During the first half of November, unpaid federal workers, SNAP recipients cut off from benefits, and immigrants too scared to venture out to work swelled the already long lines of desperate people seeking assistance at food pantries across Chicago and northern Illinois.
The Greater Chicago Food Depository and the Northern Illinois
Food Bank, two nonprofit organizations that supply food to
local pantries, rushed to meet a rapid surge in demand.
“Food insecurity has been an issue for a long time,” said Man-
Yee Lee, director of communications at the Greater Chicago Food Depository.

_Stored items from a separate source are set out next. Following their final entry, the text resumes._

-- ==== Sys2Proof/Tests/Slice0.lean ====
section
/-! SUPPORT. Small tests. Expected values are the spec's: the encodings of 30_encoding.md written out bit by bit, the
examples of files 41 to 45 and the vectors of 95_test_vectors.md, named in each comment; the tests of the checks in
WellFormed.lean; and, in the last section, a witness that meets the hypotheses of each obligation that has some. -/

namespace Sys2Proof.Tests

open Sys2Proof.Machine

/-! ## The checks of WellFormed.lean refuse ill-formed data -/

theorem test_wf_imm16_not_a_slice : Fields.wellFormed { Fields.ofWord 0x00221820 with imm16 := 7, simm32 := 7, addr26 := 0x0220007 } = false := by decide
theorem test_wf_simm32_not_extended : Fields.wellFormed { Fields.ofWord 0x8D09FFF8 with simm32 := 0x0000FFF8 } = false := by decide
theorem test_wf_addr26_not_a_slice : Fields.wellFormed { Fields.ofWord 0x08000010 with addr26 := 0x11 } = false := by decide
theorem test_wf_illegal_opcode : legalPair 1 0 = false := by decide
theorem test_wf_illegal_funct : legalPair 0 39 = false := by decide
theorem test_wf_read_and_write : ControlVector.wellFormed { deriveControl 35 0 with memWrite := true } = false := by decide
theorem test_wf_branch_and_jump : ControlVector.wellFormed { deriveControl 4 0 with jump := true } = false := by decide
theorem test_wf_memory_to_no_register : ControlVector.wellFormed { deriveControl 35 0 with regWrite := false } = false := by decide
theorem test_wf_branch_writes : ControlVector.wellFormed { deriveControl 5 0 with regWrite := true } = false := by decide
theorem test_wf_accepts_slt : Instr.wellFormed (.slt 9 10 11 0) = true := by decide

/-! ## Decoding: every constructor's word, written out from R52, R53, R54, R60, R61 -/

theorem test_decode_sll : decode 0b000000_00000_00010_00011_00100_000000#32 = .ok (.sll 0 2 3 4) := by decide
theorem test_decode_add : decode 0b000000_00001_00010_00011_00000_100000#32 = .ok (.add 1 2 3 0) := by decide
theorem test_decode_addu : decode 0b000000_00001_00010_00011_00000_100001#32 = .ok (.addu 1 2 3 0) := by decide
theorem test_decode_sub : decode 0b000000_00001_00010_00011_00000_100010#32 = .ok (.sub 1 2 3 0) := by decide
theorem test_decode_subu : decode 0b000000_00001_00010_00011_00000_100011#32 = .ok (.subu 1 2 3 0) := by decide
theorem test_decode_and : decode 0b000000_00001_00010_00011_00000_100100#32 = .ok (.and 1 2 3 0) := by decide
theorem test_decode_or : decode 0b000000_00001_00010_00011_00000_100101#32 = .ok (.or 1 2 3 0) := by decide
theorem test_decode_xor : decode 0b000000_00001_00010_00011_00000_100110#32 = .ok (.xor 1 2 3 0) := by decide
theorem test_decode_slt : decode 0b000000_01001_01010_01011_00000_101010#32 = .ok (.slt 9 10 11 0) := by decide
theorem test_decode_j : decode 0b000010_00000000000000000000010000#32 = .ok (.j 0x10) := by decide
theorem test_decode_beq : decode 0b000100_00001_00010_0000000000000011#32 = .ok (.beq 1 2 3) := by decide
theorem test_decode_bne : decode 0b000101_00101_00000_1111111111111110#32 = .ok (.bne 5 0 0xFFFE) := by decide
theorem test_decode_addi : decode 0b001000_00001_00011_1111111111111111#32 = .ok (.addi 1 3 0xFFFF) := by decide
theorem test_decode_addiu : decode 0b001001_00001_00011_1111111111111111#32 = .ok (.addiu 1 3 0xFFFF) := by decide
theorem test_decode_slti : decode 0b001010_00001_00010_1111111111111011#32 = .ok (.slti 1 2 0xFFFB) := by decide
theorem test_decode_andi : decode 0b001100_00001_00010_1111111111111111#32 = .ok (.andi 1 2 0xFFFF) := by decide
theorem test_decode_lw : decode 0b100011_01000_01001_1111111111111000#32 = .ok (.lw 8 9 0xFFF8) := by decide
theorem test_decode_sw : decode 0b101011_00001_00010_0000000000001100#32 = .ok (.sw 1 2 0x000C) := by decide

/-- V-D3's row of nine fields. -/
theorem test_fields_VD3 : Fields.ofWord 0x012A582A = ⟨0, 9, 10, 11, 0, 42, 0x582A, 0x0000582A, 0x12A582A⟩ := by decide
/-- V-D6's row of nine fields. -/
theorem test_fields_VD6 : Fields.ofWord 0x14A0FFFE = ⟨5, 5, 0, 31, 31, 62, 0xFFFE, 0xFFFFFFFE, 0x0A0FFFE⟩ := by decide
/-- V-D2, V-D8, V-D11, V-D12, V-D15. -/
theorem test_decode_illegal_opcodes :
    [0xFFFFFFFF, 0x04000000, 0x3C011234, 0x0C000010, 0x2C000000].map decode =
      [.error (.illegalOpcode 63), .error (.illegalOpcode 1), .error (.illegalOpcode 15), .error (.illegalOpcode 3),
        .error (.illegalOpcode 11)] := by decide
/-- V-D9, V-D10, V-D13, V-D14. -/
theorem test_decode_illegal_functs :
    [0x0000000C, 0x00000027, 0x0000001F, 0x0000002B].map decode =
      [.error (.illegalFunct 12), .error (.illegalFunct 39), .error (.illegalFunct 31), .error (.illegalFunct 43)] := by
  decide
theorem test_decode_bytes_truncated : decodeBytes [0x20, 0x18, 0x22] = .error .truncated := by decide
theorem test_decode_bytes_rest : decodeBytes [0x20, 0x18, 0x22, 0x00, 0xFF] = .ok (.add 1 2 3 0, [0xFF]) := by decide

The recent government shutdown, she said, “exacerbated the
problem, showing everyone what happens when you switch off
a vital resource like SNAP (the federal government’s
Supplemental Nutrition Assistance Program), which is a critical
lifeline for 1.9 million people in Illinois.”

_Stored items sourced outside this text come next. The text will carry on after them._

/-- One core. DESIGN CHOICE: notes/assumptions/11.md. -/
structure Hart where
  thread : Thread
  mode : Mode
  pc : IAddr
  regs : Regs
  ar : Arith
  tr : TrapRegs
  ui : Async
  ss : Superstep
  tk : TaskRegs
  tc : Trace
  dbg : Debug
  slots : Vector Slot 8
  blast : Word
  nslots : Nat
  views : Vector (Option (Nat × Nat)) 16
  frame : Option Frame
  held : List Held
  loads : List LoadReq
  fences : List Fence
  saved : List SavedTrap
  sq : List StoreReq
  nextSeq : Nat
  nextId : Nat
  imem : Mem
  segs : Vector Seg 16
  l1 : List L1Line
  inbox : List Msg
  tags : List Byte
  mid : Midway
  spin : Option Nat
  ecall : Option (Word × Word × Reg)
  answer : Option Word
  mfull : Bool                    -- a matrix command waits at issue for a full queue (R325)
  blocked : Bool                  -- a blocking instruction holds (R368)
  refills : List Refill
  fromRefill : List (Nat × Nat)   -- descriptor and position of the entries a refill brought (R263)
  sent : BitVec 32
  recv : BitVec 32
  deriving DecidableEq, Repr

/-! ## The cluster -/

/-- A translation-cache entry (R147): virtual frame, physical frame, POL, U, X, W, R. -/
structure TlbEntry where
  vframe : Nat
  pframe : Nat
  pol : Bool
  u : Bool
  x : Bool
  w : Bool
  r : Bool
  deriving DecidableEq, Repr

/-- What the 16 cores of the cluster share, and the paths that leave it. `cm` holds the lines of the cache pool, the most recently
used first (R136), and `exp` the compressed blocks that the expander holds expanded, by handle and block (R135). `path` holds the requests
on the paths to the homes of the cluster's die, and `gates` those in the window gates, one for each ordered pair of dies: from die a
to die b it is number 3 a + b, less one for b > a (R183, R187); `turn` is the stack whose home is tried first (R138). `members` are the
cores on which the launch has a thread, `group` those of the core's own group. Of other cores the network has told: the quorum
counts of their slots, by core, slot and mask (R232); the arrivals that they still owe to phases released without them, by core,
slot and mask (R227); and the levels of their domains, now and after the superstep barrier at which they stand (R242), where they are
not the launch's. DESIGN CHOICE: notes/assumptions/11.md. -/
structure Cluster where
  cm : List CmLine
  exp : List (Nat × Nat)
  path : List StoreReq
  gates : Vector (List StoreReq) 12
  turn : Nat
  tlb : List TlbEntry
  scratch : Nat
  lsfoot : Nat
  tasks : List Task
  nextTid : Nat
  nextOrder : Nat
  joins : List Join
  mqs : List MQueue
  etab : Vector (BitVec 1024) 8
  arrivals : List Arrival
  quorums : List (Nat × Nat × Word × BitVec 16)
  behind : List (Nat × Nat × Word)
  levels : List (Nat × BitVec 3 × BitVec 3)
  members : List Nat
  group : List Nat
  hold : List Msg
  deriving DecidableEq, Repr

/-! ## The device -/

/-- A peer table entry (R431, R432): the peer's identity public key and its context, the session key with the packets sent under it
and the device time since which it stands, and the key before it while that is still accepted. -/
structure Peer where
  idx : Nat
  ctx : Word
  key : List Byte
  sess : BitVec 256
  packets : Nat
  since : Word
  old : Option (BitVec 256)
  deriving DecidableEq, Repr

/-- A launch (R237 to R241): its number and record, the groups placed, and the cluster that took the last. -/
structure Launch where
  n : Nat
  record : List Byte
  placed : Nat
  lastCluster : Option Nat
  deriving DecidableEq, Repr

/-- Whether a context runs (R367 to R380). -/
inductive CtxState where
  | running
  | stopped (why : Nat)
  | saved
  | dead
  deriving DecidableEq, Repr

/-- A snapshot of what a context's image holds (R372), with the device time at which it was written and the save counter of its
nonces (R373). -/
structure Image where
  time : Word
  counter : Nat
  hart : Hart
  clu : Cluster
  ls : Mem
  scr : Mem
  lsPoison : List Nat
  scrPoison : List Nat
  units : List MUnit
  tensors : List Tensor
  futs : List FutWait
  launches : List Launch
  busy : List (Nat × Nat × Nat)
  log : List LogEntry
  logHead : Nat
  logTail : Nat
  winNext : BitVec 16
  deriving DecidableEq, Repr

/-- A context (R429): its parameters, log, peers, launches and stop state. `serial` tells it from an earlier context of its number
(R301); `born` is the cycle of its creation (R392); `busy` names the cores whose resources a thread holds, with its launch and group
(R239, R240); `ran` is the running time used in the budget period, in ns, to which the time since `since` is still to be added
while it runs (R276). `key` is the key of its memory, which DESTROY erases (R438). -/
structure Context where
  num : Nat
  serial : Nat
  key : Option (BitVec 256)
  born : Word
  session : Nat
  bays : BitVec 64
  quota : Nat
  root : Nat
  logBase : Word
  save : Nat
  sink : Word
  cbudg : Word
  mode : BitVec 2
  policy : BitVec 2
  log2sz : Nat
  dbg : Bool
  sink2sz : Nat
  ptime : Nat
  owner : List Byte
  peers : List Peer
  used : List Nat
  winNext : BitVec 16
  log : List LogEntry
  logHead : Nat
  logTail : Nat
  gone : List (Nat × Word)        -- core and ICOUNT of the DEBUG entries freed (R394)
  droppedN : Nat
  ulDropped : Bool
  ulRsv : Bool
  lines : List (Loc × BitVec 512)
  retired : List (Nat × BitVec 16 × BitVec 16)   -- core and windows of the tasks retired with writes under way (R387)
  deferred : Nat
  interval : Nat
  armed : Bool
  rolledBack : Nat
  watches : Vector (Option Watch) 16
  attached : Bool
  trigger : Option Trigger
  launches : List Launch
  nextLaunch : Nat
  busy : List (Nat × Nat × Nat)
  state : CtxState
  switchAt : Option Nat
  resumeAt : Option Nat
  ran : Nat
  since : Word
  spent : Bool
  sinkHead : Nat
  sinkTail : Nat
  orphaned : Nat
  unret : Nat
  switchImg : Option Image
  boundImg : Option Image
  deriving DecidableEq, Repr

/-- The owner tag of a 64 KiB frame (R143): unlisted frames are free. -/
inductive Owner where
  | joiner | ctx (n : Nat) | pool
  deriving DecidableEq, Repr

/-- A range of device memory written as a whole (R372, R373): the encrypted blocks of an image of a context, by its number, kind and
save counter; or, over an earlier one, plain bytes again. -/
structure Seal where
  base : Nat
  size : Nat
  code : Option (Nat × Nat × Nat)
  deriving DecidableEq, Repr

/-- What the device has sent out of its ports (R286, R376, R378, R379, R426, R431, R441): responses, kill records, events,
notices of a rollback, peer writes and their acknowledgements, a boundary image with its context's memory and tensors for the safe
tier's target (R427), and the dump region over the working ports (R379). -/
inductive Sent where
  | response (session seq status : Nat) (value : Word) (data : List Byte)
  | kill (ctx : Nat) (record : List Byte)
  | event (ctx : Nat) (v : Word)
  | rollback (ctx interval : Nat) (time : Word)
  | peer (ctx idx : Nat) (va : Word) (bytes : List Byte) (window : Nat)
  | ack (ctx : Nat) (va : Word)
  | safe (ctx : Nat) (target : Word) (img : Option Image) (mem : Mem) (tensors : List Tensor)
  | dump (ports : Byte) (images : List (Nat × Image)) (errors : List Byte)
  deriving DecidableEq, Repr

The crisis of the past few weeks, she added, also served as a
preview of far worse things to come.
Written into the recently passed federal “Big Beautiful Bill” are new eligibility restrictions on SNAP, she said, and an expectation for states to shoulder some of the cost of the program.
“It is going to get harder” for low-income people to receive
benefits, beginning in December, Lee said. “A lot of people are
at risk of being kicked off the program.”
The shutdown was temporary, Lee said. The new changes are
not.
“We’re talking about hundreds of thousands of people
potentially losing benefits. We are very concerned about what
that is going to do to our network of 840 food pantries,
kitchens and shelters across Cook County,” Lee said.
Similarly, the Northern Illinois Food Bank, which distributes
food to pantries and shelters across 13 counties in northern
Illinois, is equally concerned about the coming crisis.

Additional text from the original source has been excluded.